Мужчина тоже встал, и они обменялись сердитыми взглядами. За годы учебы в университете у Мойры было не так уж много парней – она придерживалась мнения, что слишком бурная личная жизнь помешала бы ей учиться, – а мужчин того типа, к которому принадлежал незнакомец, она и вовсе избегала. У него были длинные неопрятные волосы и густые усы, а одет он был в цветастую рубаху свободного покроя, хлопчатобумажные брюки и сандалии на босу ногу. В довершение ко всему в ухе у него красовалась серьга, а торчащие из сандалий пальцы ног были грязными. Мойра никогда раньше его не видела, в чем не было ничего удивительного: ряды непонятных символов и рисунков на рассыпавшихся листках указывали на то, что он изучал точные науки, вероятно, математику. Мойра охотно признавала тот факт, что в точных науках она полный профан.
Несмотря на неприятную внешность мужчины, его сережку и явно склочный характер, Мойра отвела взгляд далеко не сразу, и это удивило ее саму. Еще больше ее поразило то, что сердце вдруг бешено заколотилось, а колени ослабли. Возможно, дело здесь было в том, что, несмотря ни на что, незнакомец был очень красив – пусть и грубой, неряшливой красотой.
Глаза мужчины также, не отрываясь, смотрели на нее – казалось, он совсем забыл о листках, по-прежнему валяющихся на земле.
– Простите за все, – наконец проговорил он приглушенным, напряженным голосом. – Я только что сдал диплом, и мне кажется, что он не слишком удачен. У меня было плохое настроение… – Мужчина сделал судорожное глотательное движение. – Меня зовут Сэм Квигли. Может, по чашечке кофе?
– Я Мойра Донован, а что касается кофе – с удовольствием, – неожиданно для себя самой сказала Мойра, хотя лишь минуту назад она готова была ударить его.
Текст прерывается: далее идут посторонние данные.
/-! ### The first defect in stage order (R150) -/

/-- The fault of an instruction by the bytes it was decoded from: a bad index byte before an address
outside memory. -/
theorem effect_fault_decodeOperands (n : Nat) (s : State) {op b1 b2 : Byte} (h7 : op.toNat ≤ 7) :
    (effect n (decodeOperands op b1 b2) s).notice.map Notice.fault =
      if ((op.toNat = 2 ∨ op.toNat = 4 ∨ op.toNat = 5 ∨ op.toNat = 6) ∧ 7 < b1.toNat) ∨
          ((op.toNat = 2 ∨ op.toNat = 3 ∨ op.toNat = 5 ∨ op.toNat = 6) ∧ 7 < b2.toNat) then
        some .invalidOpcode
      else if (op.toNat = 3 ∧ n ≤ b1.toNat) ∨ (op.toNat = 4 ∧ n ≤ b2.toNat) then
        some .dataAddressOutOfRange
      else if op.toNat = 7 ∧ n ≤ b1.toNat then some .jumpTargetOutOfRange
      else none := by
  rw [effect_fault]
  rcases opcode_cases h7 with rfl | rfl | rfl | rfl | rfl | rfl | rfl | rfl
  · rfl
  · rfl
  · rw [decodeOperands_movRr]
    by_cases hbad : b1.toNat > 7 ∨ b2.toNat > 7 <;> simp [hbad, opMovRr]
  · rw [decodeOperands_movRm]
    by_cases hbad : b2.toNat > 7 <;> simp [hbad, opMovRm]
  · rw [decodeOperands_movMr]
    by_cases hbad : b1.toNat > 7 <;> simp [hbad, opMovMr]
  · rw [decodeOperands_addRr]
    by_cases hbad : b1.toNat > 7 ∨ b2.toNat > 7 <;> simp [hbad, opAddRr]
  · rw [decodeOperands_subRr]
    by_cases hbad : b1.toNat > 7 ∨ b2.toNat > 7 <;> simp [hbad, opSubRr]
  · simp [decodeOperands, opHalt, opNop, opMovRr, opMovRm, opMovMr, opAddRr, opSubRr, opJmp]

/-- Settles O24: the four cases of the fetch, and for a decoded instruction its index bytes and its
address. -/
theorem theFirstDefectIsReported : Obligations.TheFirstDefectIsReported := by
  intro n s p b0 b1 b2 len
  by_cases hp : n ≤ p
  · rw [if_pos hp, instruction_of_error (fetchInstr_outside hp)]
    rfl
  rw [if_neg hp]
  by_cases h8 : 8 ≤ b0
  · rw [if_neg (by omega), if_pos (.inl h8),
      instruction_of_ok (fetchInstr_unrecognized (Nat.lt_of_not_le hp) h8)]
    rfl
  have h7 : b0 ≤ 7 := by omega
  have hout : (2 ≤ b0 ∧ b0 ≤ 7 ∧ n ≤ p + len - 1) ↔ n ≤ p + opLength (s.readByte p) - 1 := by
    rw [opLength_eq]
    change _ ↔ n ≤ p + (if b0 = 7 then 2 else if 2 ≤ b0 ∧ b0 ≤ 6 then 3 else 1) - 1
    simp only [len]
    split_ifs <;> omega
  by_cases ho : n ≤ p + opLength (s.readByte p) - 1
  · rw [if_pos (hout.2 ho),
      instruction_of_error (fetchInstr_operandOutside (Nat.lt_of_not_le hp) h7 ho)]
    rfl
  · rw [if_neg (mt hout.1 ho), instruction_of_ok (fetchInstr_inside h7 (Nat.lt_of_not_le ho)),
      effect_fault_decodeOperands n s h7]
    simp only [h8, false_or]
    rfl

/-! ### The cause of a stop, inferred (R152) -/

theorem badIndex_eq (b : Byte) : badIndex b = decide (7 < b.toNat) := by
  rw [badIndex, Bool.eq_iff_iff, Option.isNone_iff_eq_none, regIndex_eq_none_iff,
    decide_eq_true_iff]

/-- The inference at an opcode with operands (R152): an operand byte outside memory, then a bad
index byte, then the address. -/
theorem inferStop_of_operands {n : Nat} {s : State} (hin : s.pc.toNat < n)
    (h2 : 2 ≤ (s.readByte s.pc.toNat).toNat) (h7 : (s.readByte s.pc.toNat).toNat ≤ 7) :
    inferStop n s.observe =
      if n ≤ s.pc.toNat + opLength (s.readByte s.pc.toNat) - 1 then .fault .operandFetchOutOfRange
      else if s.readByte s.pc.toNat = opMovRm then
        if 7 < (s.readByte (s.pc.toNat + 2)).toNat then .fault .invalidOpcode
        else .fault .dataAddressOutOfRange
      else if s.readByte s.pc.toNat = opMovMr then
        if 7 < (s.readByte (s.pc.toNat + 1)).toNat then .fault .invalidOpcode
        else .fault .dataAddressOutOfRange
      else if s.readByte s.pc.toNat = opJmp then .fault .jumpTargetOutOfRange
      else if 7 < (s.readByte (s.pc.toNat + 1)).toNat ∨ 7 < (s.readByte (s.pc.toNat + 2)).toNat then
        .fault .invalidOpcode
      else .notInferable := by
  have hread : ∀ a, s.mem.read a = s.readByte a := fun _ => rfl
  have hhalt : s.readByte s.pc.toNat ≠ opHalt := fun hb => absurd (hb ▸ h2) (by decide)
  have hnop : s.readByte s.pc.toNat ≠ opNop := fun hb => absurd (hb ▸ h2) (by decide)
  have hvalid : ¬ opInvalid ≤ s.readByte s.pc.toNat := fun h8 =>
    absurd (Nat.le_trans h8 h7) (by decide)
  simp [inferStop, inferWhole, hread, inBounds, badIndex_eq, hin, hhalt, hnop, hvalid]

/-- Where the instruction at `pc` faults, its bytes show the fault. -/
theorem inferStop_of_fault {n : Nat} {s : State} {f : FaultName}
    (h : (instruction n s).notice.map Notice.fault = some f) :
    inferStop n s.observe = .fault f := by
  by_cases hp : n ≤ s.pc.toNat
  · rw [instruction_of_error (fetchInstr_outside hp)] at h
    cases h
    exact if_pos (mt (inBounds_iff _ _).1 (Nat.not_lt.2 hp))
  have hin : s.pc.toNat < n := Nat.lt_of_not_le hp
  by_cases h8 : 8 ≤ (s.readByte s.pc.toNat).toNat
  · rw [instruction_of_ok (fetchInstr_unrecognized hin h8)] at h
    cases h
    have hne : s.readByte s.pc.toNat ≠ opHalt := fun hb => absurd (hb ▸ h8) (by decide)
    exact (if_neg (not_not.2 ((inBounds_iff _ _).2 hin))).trans ((if_neg hne).trans (if_pos h8))
  have h7 : (s.readByte s.pc.toNat).toNat ≤ 7 := by omega
  by_cases ho : n ≤ s.pc.toNat + opLength (s.readByte s.pc.toNat) - 1
  · have h2 : 2 ≤ (s.readByte s.pc.toNat).toNat := by
      have hlen := opLength_eq (s.readByte s.pc.toNat)
      split_ifs at hlen <;> omega
    rw [instruction_of_error (fetchInstr_operandOutside hin h7 ho)] at h
    cases h
    rw [inferStop_of_operands hin h2 h7, if_pos ho]
  · rw [instruction_of_ok (fetchInstr_inside h7 (Nat.lt_of_not_le ho)),
      effect_fault_decodeOperands n s h7] at h
    have h2 : 2 ≤ (s.readByte s.pc.toNat).toNat := by
      by_contra hsmall
      rw [if_neg (by omega), if_neg (by omega), if_neg (by omega)] at h
      cases h
    rw [inferStop_of_operands hin h2 h7, if_neg ho]
    rcases opcode_cases h7 with e | e | e | e | e | e | e | e <;> rw [e] at h h2 ⊢
    · exact absurd h2 (by decide)
    · exact absurd h2 (by decide)
    all_goals simp [opMovRr, opMovRm, opMovMr, opAddRr, opSubRr, opJmp] at h ⊢
    · split_ifs at h ⊢ <;> simp_all
    · split_ifs at h ⊢ <;> simp_all
    · split_ifs at h ⊢ <;> simp_all
    · split_ifs at h ⊢ <;> simp_all
    · split_ifs at h ⊢ <;> simp_all
    · exact h.2

/-- The byte at `pc` of a decoded HALT. -/
theorem readByte_of_fetchInstr_halt {n : Nat} {s : State} (h : fetchInstr n s = .ok .halt) :
    s.pc.toNat < n ∧ s.readByte s.pc.toNat = opHalt := by
  rw [fetchInstr_eq] at h
  split_ifs at h with hp hinv ho
  · cases h
  · have h7 : (s.readByte s.pc.toNat).toNat ≤ 7 :=
      Nat.le_of_not_lt fun h8 => hinv (classify_of_ge h8)
    rw [classify_of_le h7, Except.ok.injEq] at h
    obtain hd | hd := decodeOperands_opcode (s.readByte s.pc.toNat) (s.readByte (s.pc.toNat + 1))
      (s.readByte (s.pc.toNat + 2)) <;> rw [h] at hd
    · cases hd
    · exact ⟨hp, hd.symm⟩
Подготовка к свадьбе и сама свадьба прошли на удивление гладко: молодые явно были без ума друг от друга, и никаких затруднений с деньгами не возникло – отчим невесты Мэттью Дойл не скупился на расходы. Некоторое время назад жених получил диплом магистра с отличием по специальности «прикладная математика» и уже был принят в Кембриджский университет на должность младшего преподавателя.
Грету немало расстроило то, что диплом с отличием, полученный ее дочерью, оказался напрасной тратой времени: когда стали известны результаты дипломной работы, Мойра уже была обручена.
– Мама, ну что за глупости ты говоришь? – повторяла она. – Я все равно буду учительницей, и замужество тут ни при чем.
Руби несколько беспокоило то, что Сэм, во всех прочих отношениях приятный молодой человек, может явиться на свадьбу в обличье немытого хиппи, но месяцы, прошедшие со дня знакомства с Мойрой, явно подействовали на него положительно. Сэм открыл для себя мыло и теплую воду, стал регулярно менять носки и носить более чистые джинсы, сбрил усы, подстригся и научился обращаться с расческой.
На свадебной церемонии, стоя рядом с раскрасневшейся от волнения Мойрой, такой прекрасной в кружевном платье цвета слоновой кости, Сэм выглядел как вполне респектабельный член общества. Мэттью в очередной раз исполнял роль посаженого отца.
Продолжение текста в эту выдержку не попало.